Task item. From the entries below, reproduce exactly the line containing "unfold sleepMarker", the line containing "unfold updStall", and every line in between, with nothing added.

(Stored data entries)
-- ==== Sys2Proof/Laws/KeepTrace.lean ====
section
/-! SUPPORT. The operations of Trace.lean keep the part, the fuses, the queue and a canonical word store. -/

namespace Sys2Proof.Machine

set_option linter.all false

theorem skipRec_keeps {k : Key} {s : State} (h : Keep k s) (a0 : Nat) : Keep k (skipRec s a0) := by
  unfold skipRec
  repeat' first | (intro v; first | (refine (fun (_ : Keep k v) => ?_) ?_; rotate_left; simp only [v]; rotate_left; clear_value v) | (have hv : v = v := rfl; simp only [v] at hv; clear hv)) | with_reducible assumption | lift_lets -underBinder | intro _ _ _ | split | dsimp -zeta only | simp only [mk_keeps]

theorem putRec_keeps {k : Key} {s : State} (h : Keep k s) (a0 : TraceRec) : Keep k (putRec s a0) := by
  unfold putRec
  generalize getF s TRC_STATUS_WR_IDX = i
  have h2 := wrList_keeps (skipRec_keeps h i) (traceAddr i) (traceWords a0)
  extract_lets j s1 s2 src s3
  have h3 : Keep k s3 := mk_keeps.mpr h2
  clear_value s3
  split
  · exact setFlag_keeps (setF_keeps h3 _ _) _ _
  · exact setF_keeps h3 _ _

theorem acceptRec_keeps {k : Key} {s : State} (h : Keep k s) (a0 : TraceRec) : Keep k (acceptRec s a0) := by
  unfold acceptRec
  repeat' first | (intro v; first | (refine (fun (_ : Keep k v) => ?_) ?_; rotate_left; simp only [v]; rotate_left; clear_value v) | (have hv : v = v := rfl; simp only [v] at hv; clear hv)) | with_reducible assumption | with_reducible apply setFlag_keeps | with_reducible apply raise_keeps | with_reducible apply traceLose_keeps | with_reducible apply freezeTrace_keeps | with_reducible apply putRec_keeps | lift_lets -underBinder | intro _ _ _ | split | dsimp -zeta only | simp only [mk_keeps]

theorem startPost_keeps {k : Key} {s : State} (h : Keep k s) (a0 : TraceRec) : Keep k (startPost s a0) := by
  unfold startPost
  repeat' first | (intro v; first | (refine (fun (_ : Keep k v) => ?_) ?_; rotate_left; simp only [v]; rotate_left; clear_value v) | (have hv : v = v := rfl; simp only [v] at hv; clear hv)) | with_reducible assumption | with_reducible apply freezeTrace_keeps | lift_lets -underBinder | intro _ _ _ | split | dsimp -zeta only | simp only [mk_keeps]

theorem acceptHead_keeps {k : Key} {s : State} (h : Keep k s)  : Keep k (acceptHead s) := by
  unfold acceptHead
  repeat' first | with_reducible assumption | with_reducible apply acceptRec_keeps | with_reducible apply startPost_keeps | intro _ _ _ | split | dsimp -zeta only | simp only [mk_keeps]

theorem flushQueue_keeps {k : Key} {s : State} (h : Keep k s)  : Keep k (flushQueue s) := by
  unfold flushQueue
  repeat' first | with_reducible assumption | with_reducible apply forEach_keeps | with_reducible apply acceptHead_keeps | with_reducible apply forEach_keeps | intro _ _ _ | split | dsimp -zeta only | simp only [mk_keeps]

theorem execTraceRecord_keeps {k : Key} {s : State} (h : Keep k s)  : KeepO k (execTraceRecord s) := by
  unfold execTraceRecord
  repeat' first | with_reducible assumption | with_reducible apply acceptHead_keeps | with_reducible apply next_keeps | intro _ _ _ | split | dsimp -zeta only | simp only [mk_keeps]

theorem marker_keeps {k : Key} {s : State} (h : Keep k s) (a0 : Nat) (a1 : Nat) (a2 : Nat) (a3 : Nat) : Keep k (marker s a0 a1 a2 a3) := by
  unfold marker
  repeat' first | with_reducible assumption | with_reducible apply acceptRec_keeps | with_reducible apply flushQueue_keeps | intro _ _ _ | split | dsimp -zeta only | simp only [mk_keeps]

theorem sleepMarker_keeps {k : Key} {s : State} (h : Keep k s) (a0 : Nat) (a1 : Nat) : Keep k (sleepMarker s a0 a1) := by
  unfold sleepMarker
  repeat' first | (intro v; first | (refine (fun (_ : Keep k v) => ?_) ?_; rotate_left; simp only [v]; rotate_left; clear_value v) | (have hv : v = v := rfl; simp only [v] at hv; clear hv)) | with_reducible assumption | with_reducible apply marker_keeps | lift_lets -underBinder | intro _ _ _ | split | dsimp -zeta only | simp only [mk_keeps]

theorem flushAon_keeps {k : Key} {s : State} (h : Keep k s)  : Keep k (flushAon s) := by
  unfold flushAon
  repeat' first | with_reducible assumption | with_reducible apply forEach_keeps | with_reducible apply acceptRec_keeps | with_reducible apply forEach_keeps | intro _ _ _ | split | dsimp -zeta only | simp only [mk_keeps]

theorem wakeMarker_keeps {k : Key} {s : State} (h : Keep k s) (a0 : Nat) : Keep k (wakeMarker s a0) := by
  unfold wakeMarker
  extract_lets x src s1
  have h1 : Keep k s1 := mk_keeps.mpr h
  clear_value s1
  split
  · exact marker_keeps (setF_keeps (mk_keeps.mpr (flushAon_keeps h1)) _ _) _ _ _ _
  · clear_value x
    rcases x with _ | ⟨r, l⟩
    · exact h1
    · dsimp only
      split
      · exact marker_keeps h1 _ _ _ _
      · exact h1

theorem traceStop_keeps {k : Key} {s : State} (h : Keep k s)  : Keep k (traceStop s) := by
  unfold traceStop
  repeat' first | with_reducible assumption | intro _ _ _ | split | dsimp -zeta only | simp only [mk_keeps]

theorem updStall_keeps {k : Key} {s : State} (h : Keep k s)  : Keep k (updStall s) := by
  unfold updStall
  repeat' first | with_reducible assumption | with_reducible apply setFlag_keeps | intro _ _ _ | split | dsimp -zeta only | simp only [mk_keeps]

theorem copyOne_keeps {k : Key} {s : State} (h : Keep k s) (a0 : List Word) : Keep k (copyOne s a0) := by
  unfold copyOne
  repeat' first | (intro v; first | (refine (fun (_ : Keep k v) => ?_) ?_; rotate_left; simp only [v]; rotate_left; clear_value v) | (have hv : v = v := rfl; simp only [v] at hv; clear hv)) | with_reducible assumption | with_reducible apply setF_keeps | with_reducible apply emit_keeps | with_reducible apply raise_keeps | lift_lets -underBinder | intro _ _ _ | split | dsimp -zeta only | simp only [mk_keeps]

theorem copyNext_keeps {k : Key} {s : State} (h : Keep k s)  : Keep k (copyNext s) := by
  unfold copyNext
  repeat' first | (intro v; first | (refine (fun (_ : Keep k v) => ?_) ?_; rotate_left; simp only [v]; rotate_left; clear_value v) | (have hv : v = v := rfl; simp only [v] at hv; clear hv)) | with_reducible assumption | with_reducible apply addSat_keeps | with_reducible apply raise_keeps | with_reducible apply copyOne_keeps | lift_lets -underBinder | intro _ _ _ | split | dsimp -zeta only | simp only [mk_keeps]

theorem execTraceHostCopy_keeps {k : Key} {s : State} (h : Keep k s)  : KeepO k (execTraceHostCopy s) := by
  unfold execTraceHostCopy
  repeat' first | with_reducible assumption | with_reducible apply forEach_keeps | with_reducible apply xfer_keeps | with_reducible apply updStall_keeps | with_reducible apply copyNext_keeps | with_reducible apply forEach_keeps | with_reducible apply next_keeps | intro _ _ _ | split | dsimp -zeta only | simp only [mk_keeps]

theorem traceHostOff_keeps {k : Key} {s : State} (h : Keep k s)  : Keep k (traceHostOff s) := by
  unfold traceHostOff
  repeat' first | (intro v; first | (refine (fun (_ : Keep k v) => ?_) ?_; rotate_left; simp only [v]; rotate_left; clear_value v) | (have hv : v = v := rfl; simp only [v] at hv; clear hv)) | with_reducible assumption | with_reducible apply setFlag_keeps | with_reducible apply updStall_keeps | lift_lets -underBinder | intro _ _ _ | split | dsimp -zeta only | simp only [mk_keeps]

theorem frameOut_keeps {k : Key} {s : State} (h : Keep k s) (a0 : List Word) : Keep k (frameOut s a0) := by
  unfold frameOut
  repeat' first | with_reducible assumption | with_reducible apply emit_keeps | intro _ _ _ | split | dsimp -zeta only | simp only [mk_keeps]

theorem execTracePortFrame_keeps {k : Key} {s : State} (h : Keep k s)  : KeepO k (execTracePortFrame s) := by
  unfold execTracePortFrame
  repeat' first | (intro v; first | (refine (fun (_ : Keep k v) => ?_) ?_; rotate_left; simp only [v]; rotate_left; clear_value v) | (have hv : v = v := rfl; simp only [v] at hv; clear hv)) | with_reducible assumption | with_reducible apply addSat_keeps | with_reducible apply raise_keeps | with_reducible apply frameOut_keeps | with_reducible apply next_keeps | lift_lets -underBinder | intro _ _ _ | split | dsimp -zeta only | simp only [mk_keeps]

theorem traceResume_keeps {k : Key} {s : State} (h : Keep k s)  : Keep k (traceResume s) := by
  unfold traceResume
  repeat' first | with_reducible assumption | with_reducible apply setF_keeps | with_reducible apply setFlag_keeps | intro _ _ _ | split | dsimp -zeta only | simp only [mk_keeps]

theorem trcCtrlWrite_keeps {k : Key} {s : State} (h : Keep k s) (a0 : Word) : Keep k (trcCtrlWrite s a0) := by
  unfold trcCtrlWrite
  repeat' first | (intro v; first | (refine (fun (_ : Keep k v) => ?_) ?_; rotate_left; simp only [v]; rotate_left; clear_value v) | (have hv : v = v := rfl; simp only [v] at hv; clear hv)) | with_reducible assumption | with_reducible apply wr_keeps | with_reducible apply setFlag_keeps | with_reducible apply updStall_keeps | with_reducible apply traceResume_keeps | lift_lets -underBinder | intro _ _ _ | split | dsimp -zeta only | simp only [mk_keeps]

theorem execTraceResume_keeps {k : Key} {s : State} (h : Keep k s) (a0 : Word) : KeepO k (execTraceResume a0 s) := by
  unfold execTraceResume
  repeat' first | with_reducible assumption | with_reducible apply noteCfg_keeps | with_reducible apply trcCtrlWrite_keeps | with_reducible apply next_keeps | intro _ _ _ | split | dsimp -zeta only | simp only [mk_keeps]

theorem beginOn_keeps {k : Key} {s : State} (h : Keep k s) (a0 : Nat) : Keep k (beginOn s a0) := by
  unfold beginOn
  repeat' first | with_reducible assumption | intro _ _ _ | split | dsimp -zeta only | simp only [mk_keeps]

theorem measureOne_keeps {k : Key} {s : State} (h : Keep k s) (a0 : Nat) (a1 : Tag) : Keep k (measureOne s a0 a1) := by
  unfold measureOne
  repeat' first | (intro v; first | (refine (fun (_ : Keep k v) => ?_) ?_; rotate_left; simp only [v]; rotate_left; clear_value v) | (have hv : v = v := rfl; simp only [v] at hv; clear hv)) | with_reducible assumption | with_reducible apply wr_keeps | with_reducible apply incSat_keeps | with_reducible apply raise_keeps | with_reducible apply endSt_keeps | with_reducible apply flaskHold_keeps | lift_lets -underBinder | intro _ _ _ | split | dsimp -zeta only | simp only [mk_keeps]

theorem measureNext_keeps {k : Key} {s : State} (h : Keep k s)  : Keep k (measureNext s) := by
  unfold measureNext
  repeat' first | (intro v; first | (refine (fun (_ : Keep k v) => ?_) ?_; rotate_left; simp only [v]; rotate_left; clear_value v) | (have hv : v = v := rfl; simp only [v] at hv; clear hv)) | with_reducible assumption | with_reducible apply forEach_keeps | with_reducible apply measureOne_keeps | with_reducible apply forEach_keeps | lift_lets -underBinder | intro _ _ _ | split | dsimp -zeta only | simp only [mk_keeps]

theorem execAtest_keeps {k : Key} {s : State} (h : Keep k s) (a0 : Nat) : KeepO k (execAtest a0 s) := by
  unfold execAtest
  repeat' first | (intro v; first | (refine (fun (_ : Keep k v) => ?_) ?_; rotate_left; simp only [v]; rotate_left; clear_value v) | (have hv : v = v := rfl; simp only [v] at hv; clear hv)) | with_reducible assumption | with_reducible apply setBitF_keeps | with_reducible apply pendTag_keeps | with_reducible apply beginOn_keeps | with_reducible apply measureNext_keeps | with_reducible apply next_keeps | lift_lets -underBinder | intro _ _ _ | split | dsimp -zeta only | simp only [mk_keeps]

theorem measureEnd_keeps {k : Key} {s : State} (h : Keep k s) (a0 : Measure) : Keep k (measureEnd s a0) := by
  unfold measureEnd
  repeat' first | (intro v; first | (refine (fun (_ : Keep k v) => ?_) ?_; rotate_left; simp only [v]; rotate_left; clear_value v) | (have hv : v = v := rfl; simp only [v] at hv; clear hv)) | with_reducible assumption | with_reducible apply wr_keeps | with_reducible apply forEach_keeps | with_reducible apply endSt_keeps | with_reducible apply setHolds_keeps | with_reducible apply measureNext_keeps | with_reducible apply forEach_keeps | lift_lets -underBinder | intro _ _ _ | split | dsimp -zeta only | simp only [mk_keeps]

theorem execAtestMeasureDone_keeps {k : Key} {s : State} (h : Keep k s) (a0 : Int) : KeepO k (execAtestMeasureDone a0 s) := by
  unfold execAtestMeasureDone
  repeat' first | (intro v; first | (refine (fun (_ : Keep k v) => ?_) ?_; rotate_left; simp only [v]; rotate_left; clear_value v) | (have hv : v = v := rfl; simp only [v] at hv; clear hv)) | with_reducible assumption | with_reducible apply setI_keeps | with_reducible apply incSat_keeps | with_reducible apply advance_keeps | with_reducible apply raise_keeps | with_reducible apply endTag_keeps | with_reducible apply measureEnd_keeps | with_reducible apply next_keeps | lift_lets -underBinder | intro _ _ _ | split | dsimp -zeta only | simp only [mk_keeps]

theorem execAtestInterlockLoss_keeps {k : Key} {s : State} (h : Keep k s)  : KeepO k (execAtestInterlockLoss s) := by
  unfold execAtestInterlockLoss
  repeat' first | with_reducible assumption | with_reducible apply incSat_keeps | with_reducible apply endSt_keeps | with_reducible apply measureEnd_keeps | with_reducible apply next_keeps | intro _ _ _ | split | dsimp -zeta only | simp only [mk_keeps]

end Sys2Proof.Machine
end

Result of this task.
  unfold sleepMarker
  repeat' first | (intro v; first | (refine (fun (_ : Keep k v) => ?_) ?_; rotate_left; simp only [v]; rotate_left; clear_value v) | (have hv : v = v := rfl; simp only [v] at hv; clear hv)) | with_reducible assumption | with_reducible apply marker_keeps | lift_lets -underBinder | intro _ _ _ | split | dsimp -zeta only | simp only [mk_keeps]

theorem flushAon_keeps {k : Key} {s : State} (h : Keep k s)  : Keep k (flushAon s) := by
  unfold flushAon
  repeat' first | with_reducible assumption | with_reducible apply forEach_keeps | with_reducible apply acceptRec_keeps | with_reducible apply forEach_keeps | intro _ _ _ | split | dsimp -zeta only | simp only [mk_keeps]

theorem wakeMarker_keeps {k : Key} {s : State} (h : Keep k s) (a0 : Nat) : Keep k (wakeMarker s a0) := by
  unfold wakeMarker
  extract_lets x src s1
  have h1 : Keep k s1 := mk_keeps.mpr h
  clear_value s1
  split
  · exact marker_keeps (setF_keeps (mk_keeps.mpr (flushAon_keeps h1)) _ _) _ _ _ _
  · clear_value x
    rcases x with _ | ⟨r, l⟩
    · exact h1
    · dsimp only
      split
      · exact marker_keeps h1 _ _ _ _
      · exact h1

theorem traceStop_keeps {k : Key} {s : State} (h : Keep k s)  : Keep k (traceStop s) := by
  unfold traceStop
  repeat' first | with_reducible assumption | intro _ _ _ | split | dsimp -zeta only | simp only [mk_keeps]

theorem updStall_keeps {k : Key} {s : State} (h : Keep k s)  : Keep k (updStall s) := by
  unfold updStall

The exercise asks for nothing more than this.